Using Early Responses to Wikipedia and Google to Consider ChatGPT

Generative artificial intelligence tools such as ChatGPT are transforming how people interact with information, with significant implications for information literacy. Using ChatGPT and similar tools as information retrieval challenges many core ideas of information literacy, as it generates often quite adequate topic overviews, while claiming neither copyright nor any authority other than having been trained on a huge corpus of texts.

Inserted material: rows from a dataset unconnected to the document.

/-- `CALL NNN` saves the address of the next instruction in slot `sp`, counts it and goes to NNN; a full stack faults
whatever the target, then a bad target faults (R172; that `pc + 2` is saved is the spec's decision D5). -/
def Obligations.CallPushesTheReturnAddress : Prop :=
  ∀ (nnn : Imm12) (s : State),
    (s.sp.val < 12 → nnn.toNat % 2 = 0 → ∃ t, exec (.call nnn) s = .next t ∧
      t.pc = BitVec.ofNat 16 nnn.toNat ∧ t.sp.val = s.sp.val + 1 ∧
      (∀ k : Fin 12, k.val = s.sp.val → t.stack[k] = s.pc + 2) ∧
      (∀ k : Fin 12, k.val ≠ s.sp.val → t.stack[k] = s.stack[k]) ∧ Frame { stack := true } s t) ∧
    (s.sp.val = 12 → exec (.call nnn) s = .fault (.stackOverflow (encode (.call nnn)) s.pc)) ∧
    (s.sp.val < 12 → nnn = 0xFFF → exec (.call nnn) s = .fault (.pcOutOfBounds (encode (.call nnn)) s.pc)) ∧
    (s.sp.val < 12 → nnn.toNat % 2 = 1 → nnn ≠ 0xFFF →
      exec (.call nnn) s = .fault (.pcMisaligned (encode (.call nnn)) s.pc))

/-- `RET` goes to the address in slot `sp - 1`, uncounts it and leaves the slot; an empty stack faults, and so does a
saved address beyond the last word or, in a state no run reaches, an odd one (R173, R127; that the slot keeps its value
is the spec's decision D25). -/
def Obligations.ReturnPopsTheReturnAddress : Prop :=
  ∀ s : State,
    (s.sp.val = 0 → exec .ret s = .fault (.stackUnderflow (encode .ret) s.pc)) ∧
    (∀ k : Fin 12, s.sp.val = k.val + 1 → s.stack[k].toNat % 2 = 0 → s.stack[k].toNat ≤ 0xFFE →
      ∃ t, exec .ret s = .next t ∧ t.pc = s.stack[k] ∧ t.sp.val = k.val ∧ t.stack = s.stack ∧
        Frame { stack := true } s t) ∧
    (∀ k : Fin 12, s.sp.val = k.val + 1 → 0xFFE < s.stack[k].toNat →
      exec .ret s = .fault (.pcOutOfBounds (encode .ret) s.pc)) ∧
    (∀ k : Fin 12, s.sp.val = k.val + 1 → s.stack[k].toNat ≤ 0xFFE → s.stack[k].toNat % 2 = 1 →
      exec .ret s = .fault (.pcMisaligned (encode .ret) s.pc))

/-- R174: `JP V0, NNN` goes to the natural sum NNN + V[0], which wraps nowhere; beyond the last word it faults, and at
an odd sum. -/
def Obligations.JumpWithOffsetAddsRegisterZero : Prop :=
  ∀ (nnn : Imm12) (s : State),
    decodeWord (0xB#4 ++ nnn) = .ok (.jpV0 nnn) ∧
    (nnn.toNat + (s.getV 0).toNat ≤ 0xFFE → (nnn.toNat + (s.getV 0).toNat) % 2 = 0 →
      exec (.jpV0 nnn) s = .next { s with pc := BitVec.ofNat 16 (nnn.toNat + (s.getV 0).toNat) }) ∧
    (0xFFE < nnn.toNat + (s.getV 0).toNat →
      exec (.jpV0 nnn) s = .fault (.pcOutOfBounds (encode (.jpV0 nnn)) s.pc)) ∧
    (nnn.toNat + (s.getV 0).toNat ≤ 0xFFE → (nnn.toNat + (s.getV 0).toNat) % 2 = 1 →
      exec (.jpV0 nnn) s = .fault (.pcMisaligned (encode (.jpV0 nnn)) s.pc))

/-- `SE Vx, NN` and `SNE Vx, NN` (R175, R176; which of the two is "equal" is the spec's item G4). -/
def Obligations.ImmediateSkipsFollowTheComparison : Prop :=
  ∀ (x : RegIdx) (nn : Byte),
    SkipsWhen (.seImm x nn) (fun _ => True) (fun s => s.getV x = nn) ∧
    SkipsWhen (.sneImm x nn) (fun _ => True) (fun s => s.getV x ≠ nn)

/-- `SE Vx, Vy` and `SNE Vx, Vy` (R177, R178; which of the two is "equal" is the spec's item G4). -/
def Obligations.RegisterSkipsFollowTheComparison : Prop :=
  ∀ x y : RegIdx,
    SkipsWhen (.seReg x y) (fun _ => True) (fun s => s.getV x = s.getV y) ∧
    SkipsWhen (.sneReg x y) (fun _ => True) (fun s => s.getV x ≠ s.getV y)

/-- `SKP Vx` and `SKNP Vx` test the level of the key V[X] names; a value above 15 names none and faults, before any
test of the pc (R179, R180; the fault is the spec's decision D15, the pairing its item G4). -/
def Obligations.KeySkipsFollowTheKeyFlag : Prop :=
  ∀ x : RegIdx,
    SkipsWhen (.skp x) (fun s => (s.getV x).toNat ≤ 15) (fun s => s.keys[(s.getV x).toNat]? = some true) ∧
    SkipsWhen (.sknp x) (fun s => (s.getV x).toNat ≤ 15) (fun s => s.keys[(s.getV x).toNat]? = some false) ∧
    (∀ s : State, 15 < (s.getV x).toNat →
      exec (.skp x) s = .fault (.keyIndexOutOfRange (encode (.skp x)) s.pc) ∧
      exec (.sknp x) s = .fault (.keyIndexOutOfRange (encode (.sknp x)) s.pc))

/-! ## Memory and index (43_memory_index.md) -/

/-- R201: `LD I, NNN`. -/
def Obligations.LoadIndexWritesTheIndex : Prop :=
  ∀ (nnn : Imm12) (s : State),
    decodeWord (0xA#4 ++ nnn) = .ok (.ldI nnn) ∧
    (s.CanAdvance →
      exec (.ldI nnn) s = .next { s with index := BitVec.ofNat 16 nnn.toNat, pc := s.pc + 2 }) ∧
    (s.AtLastWord → exec (.ldI nnn) s = .fault (.pcOutOfBounds (encode (.ldI nnn)) s.pc))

While this disruption is unique, it is not unprecedented. Twenty-five years ago, general purpose web search engines blurred formats and authorship on the Web, which itself had just reached a critical mass to make it a worthwhile starting point for general information needs. A few years later, Wikipedia explicitly challenged traditional notions of expertise. How librarians, and others interested in information literacy, responded to these tools, both in terms of how they thought about they discussed them among themselves and how they addressed them while teaching information literacy, can help us anticipate and understand our reactions to the use of AI today.

In this paper, I review the historical scholarly and trade literature, as well as less formal sources such as social media and email listservs, for discussions of Wikipedia, Google, and earlier dominant search engines as new tools that impact information literacy, looking for themes and approaches that might inform our response to ChatGPT and similar tools.

Broadly speaking, early analysis shows three broad categories of responses:

  • Reinforcing, in other words, incorporating Wikipedia and Google into the pre-existing models of information behavior. For example, presenting Wikipedia as an encyclopedia that you might use to initially learn about a topic, but would not cite as a source.
  • Rejecting or taking the stance that Google or Wikipedia are not appropriate tools and should not be used. For example, emphasizing the questionable quality of information in these sources.
  • Revolutionizing or exploiting features of the tool that allow for new ways of engaging with information literacy. For example, presenting editing Wikipedia as a low stakes opportunity for learners to engage with concepts of scholarship as conversation, authority, and so on.

I discuss the strengths and weaknesses of all three responses, considering both the benefits of hindsight as well as the implications for how we approach artificial intelligence and other future disruptive tools.